• Task item
Copy, word for word, each line of the data below from the first through the line containing "(R327, R616). -/", and stop there.

[Stored data entries]
......
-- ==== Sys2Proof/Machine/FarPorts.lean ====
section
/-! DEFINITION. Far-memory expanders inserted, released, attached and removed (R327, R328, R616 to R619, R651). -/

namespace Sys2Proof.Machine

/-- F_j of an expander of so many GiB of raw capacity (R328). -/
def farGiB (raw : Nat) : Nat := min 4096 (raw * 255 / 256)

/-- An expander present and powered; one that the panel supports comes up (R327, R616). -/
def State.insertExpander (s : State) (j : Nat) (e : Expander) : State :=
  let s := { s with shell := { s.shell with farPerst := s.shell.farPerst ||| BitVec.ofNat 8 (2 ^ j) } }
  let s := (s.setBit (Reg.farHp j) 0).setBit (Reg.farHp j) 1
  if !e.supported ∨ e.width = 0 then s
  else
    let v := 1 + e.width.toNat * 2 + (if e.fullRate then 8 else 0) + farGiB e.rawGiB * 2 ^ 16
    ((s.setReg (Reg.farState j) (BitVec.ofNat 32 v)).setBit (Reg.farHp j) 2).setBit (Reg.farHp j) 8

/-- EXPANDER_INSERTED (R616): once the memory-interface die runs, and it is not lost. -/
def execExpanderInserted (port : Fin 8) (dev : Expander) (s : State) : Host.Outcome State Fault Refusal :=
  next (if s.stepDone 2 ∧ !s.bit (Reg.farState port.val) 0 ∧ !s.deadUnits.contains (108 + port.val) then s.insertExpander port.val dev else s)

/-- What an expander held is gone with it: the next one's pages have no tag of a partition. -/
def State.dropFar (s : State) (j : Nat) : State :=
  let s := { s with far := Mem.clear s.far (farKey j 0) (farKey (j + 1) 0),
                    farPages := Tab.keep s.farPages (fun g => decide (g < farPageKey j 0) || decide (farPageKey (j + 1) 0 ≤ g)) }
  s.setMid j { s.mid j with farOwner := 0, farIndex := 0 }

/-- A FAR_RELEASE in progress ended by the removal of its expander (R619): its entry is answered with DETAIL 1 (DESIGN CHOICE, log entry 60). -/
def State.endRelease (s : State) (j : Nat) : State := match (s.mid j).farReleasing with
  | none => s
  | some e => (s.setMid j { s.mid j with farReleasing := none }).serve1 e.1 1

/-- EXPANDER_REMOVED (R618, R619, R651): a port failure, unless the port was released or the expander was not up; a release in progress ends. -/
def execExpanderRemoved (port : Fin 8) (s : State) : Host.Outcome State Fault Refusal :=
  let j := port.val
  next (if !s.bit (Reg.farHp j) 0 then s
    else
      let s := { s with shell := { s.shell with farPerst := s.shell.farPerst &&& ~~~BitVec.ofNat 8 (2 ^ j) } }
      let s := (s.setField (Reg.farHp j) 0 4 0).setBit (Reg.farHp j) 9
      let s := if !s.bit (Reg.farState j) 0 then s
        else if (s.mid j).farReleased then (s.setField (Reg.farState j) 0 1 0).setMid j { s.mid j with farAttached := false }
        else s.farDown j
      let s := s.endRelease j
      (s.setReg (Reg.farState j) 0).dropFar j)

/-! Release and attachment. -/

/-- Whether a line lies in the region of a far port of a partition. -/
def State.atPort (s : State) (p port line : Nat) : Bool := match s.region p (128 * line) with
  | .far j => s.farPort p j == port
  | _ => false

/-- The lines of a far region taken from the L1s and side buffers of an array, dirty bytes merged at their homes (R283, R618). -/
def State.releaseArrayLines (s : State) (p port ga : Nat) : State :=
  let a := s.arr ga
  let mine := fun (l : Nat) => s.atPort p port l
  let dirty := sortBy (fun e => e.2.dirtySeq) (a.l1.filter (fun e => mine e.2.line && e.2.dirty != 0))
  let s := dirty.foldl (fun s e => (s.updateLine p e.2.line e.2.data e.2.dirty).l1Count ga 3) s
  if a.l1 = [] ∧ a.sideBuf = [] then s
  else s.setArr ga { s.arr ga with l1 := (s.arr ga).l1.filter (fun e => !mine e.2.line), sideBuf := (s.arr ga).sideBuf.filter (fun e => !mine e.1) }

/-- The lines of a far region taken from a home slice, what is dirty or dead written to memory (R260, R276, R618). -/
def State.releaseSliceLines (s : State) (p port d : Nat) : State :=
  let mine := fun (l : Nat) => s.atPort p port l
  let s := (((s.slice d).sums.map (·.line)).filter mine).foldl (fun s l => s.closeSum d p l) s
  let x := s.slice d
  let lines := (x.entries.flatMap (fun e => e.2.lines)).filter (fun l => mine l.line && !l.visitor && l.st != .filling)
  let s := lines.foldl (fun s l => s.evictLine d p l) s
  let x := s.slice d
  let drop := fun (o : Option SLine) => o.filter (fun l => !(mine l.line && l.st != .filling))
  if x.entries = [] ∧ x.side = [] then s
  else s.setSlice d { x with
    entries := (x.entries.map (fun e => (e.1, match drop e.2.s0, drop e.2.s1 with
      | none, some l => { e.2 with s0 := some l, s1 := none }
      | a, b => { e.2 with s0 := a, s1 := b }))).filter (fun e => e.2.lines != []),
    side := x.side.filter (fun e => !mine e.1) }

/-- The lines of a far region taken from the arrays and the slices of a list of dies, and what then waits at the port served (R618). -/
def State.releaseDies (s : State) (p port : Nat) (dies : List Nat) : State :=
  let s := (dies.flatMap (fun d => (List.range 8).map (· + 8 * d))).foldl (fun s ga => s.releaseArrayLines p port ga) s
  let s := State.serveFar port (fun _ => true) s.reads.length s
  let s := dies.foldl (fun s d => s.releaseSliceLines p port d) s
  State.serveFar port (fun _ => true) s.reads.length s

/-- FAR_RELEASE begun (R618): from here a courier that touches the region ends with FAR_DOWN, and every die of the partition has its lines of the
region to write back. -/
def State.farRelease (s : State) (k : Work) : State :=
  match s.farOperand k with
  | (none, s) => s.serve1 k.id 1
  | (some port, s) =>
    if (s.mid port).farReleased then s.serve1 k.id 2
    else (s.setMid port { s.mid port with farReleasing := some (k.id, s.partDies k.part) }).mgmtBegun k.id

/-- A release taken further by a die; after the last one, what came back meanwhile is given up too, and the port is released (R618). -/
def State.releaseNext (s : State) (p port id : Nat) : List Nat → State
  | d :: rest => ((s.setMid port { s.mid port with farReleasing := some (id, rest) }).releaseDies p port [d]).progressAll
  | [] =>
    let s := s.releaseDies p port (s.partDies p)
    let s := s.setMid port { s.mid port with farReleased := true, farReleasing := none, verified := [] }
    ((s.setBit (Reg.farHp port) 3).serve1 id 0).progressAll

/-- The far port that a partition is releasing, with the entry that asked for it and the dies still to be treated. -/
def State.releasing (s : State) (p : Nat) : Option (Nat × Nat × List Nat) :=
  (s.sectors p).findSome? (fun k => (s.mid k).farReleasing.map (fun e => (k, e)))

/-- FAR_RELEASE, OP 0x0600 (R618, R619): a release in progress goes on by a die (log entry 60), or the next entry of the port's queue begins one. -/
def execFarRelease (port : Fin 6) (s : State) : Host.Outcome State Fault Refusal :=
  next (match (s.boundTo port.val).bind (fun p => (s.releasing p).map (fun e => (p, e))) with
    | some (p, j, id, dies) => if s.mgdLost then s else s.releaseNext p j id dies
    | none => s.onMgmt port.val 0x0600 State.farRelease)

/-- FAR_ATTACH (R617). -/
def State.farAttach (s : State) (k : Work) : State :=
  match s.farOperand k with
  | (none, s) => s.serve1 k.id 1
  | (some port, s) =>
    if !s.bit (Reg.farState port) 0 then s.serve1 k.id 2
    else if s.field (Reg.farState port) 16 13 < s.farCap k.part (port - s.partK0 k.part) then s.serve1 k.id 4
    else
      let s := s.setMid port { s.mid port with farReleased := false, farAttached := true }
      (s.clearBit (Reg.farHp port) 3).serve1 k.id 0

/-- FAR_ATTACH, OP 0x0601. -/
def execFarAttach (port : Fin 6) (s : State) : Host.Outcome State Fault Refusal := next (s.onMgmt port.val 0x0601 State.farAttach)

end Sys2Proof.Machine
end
......
• Output
-- ==== Sys2Proof/Machine/FarPorts.lean ====
section
/-! DEFINITION. Far-memory expanders inserted, released, attached and removed (R327, R328, R616 to R619, R651). -/

namespace Sys2Proof.Machine

/-- F_j of an expander of so many GiB of raw capacity (R328). -/
def farGiB (raw : Nat) : Nat := min 4096 (raw * 255 / 256)

/-- An expander present and powered; one that the panel supports comes up (R327, R616). -/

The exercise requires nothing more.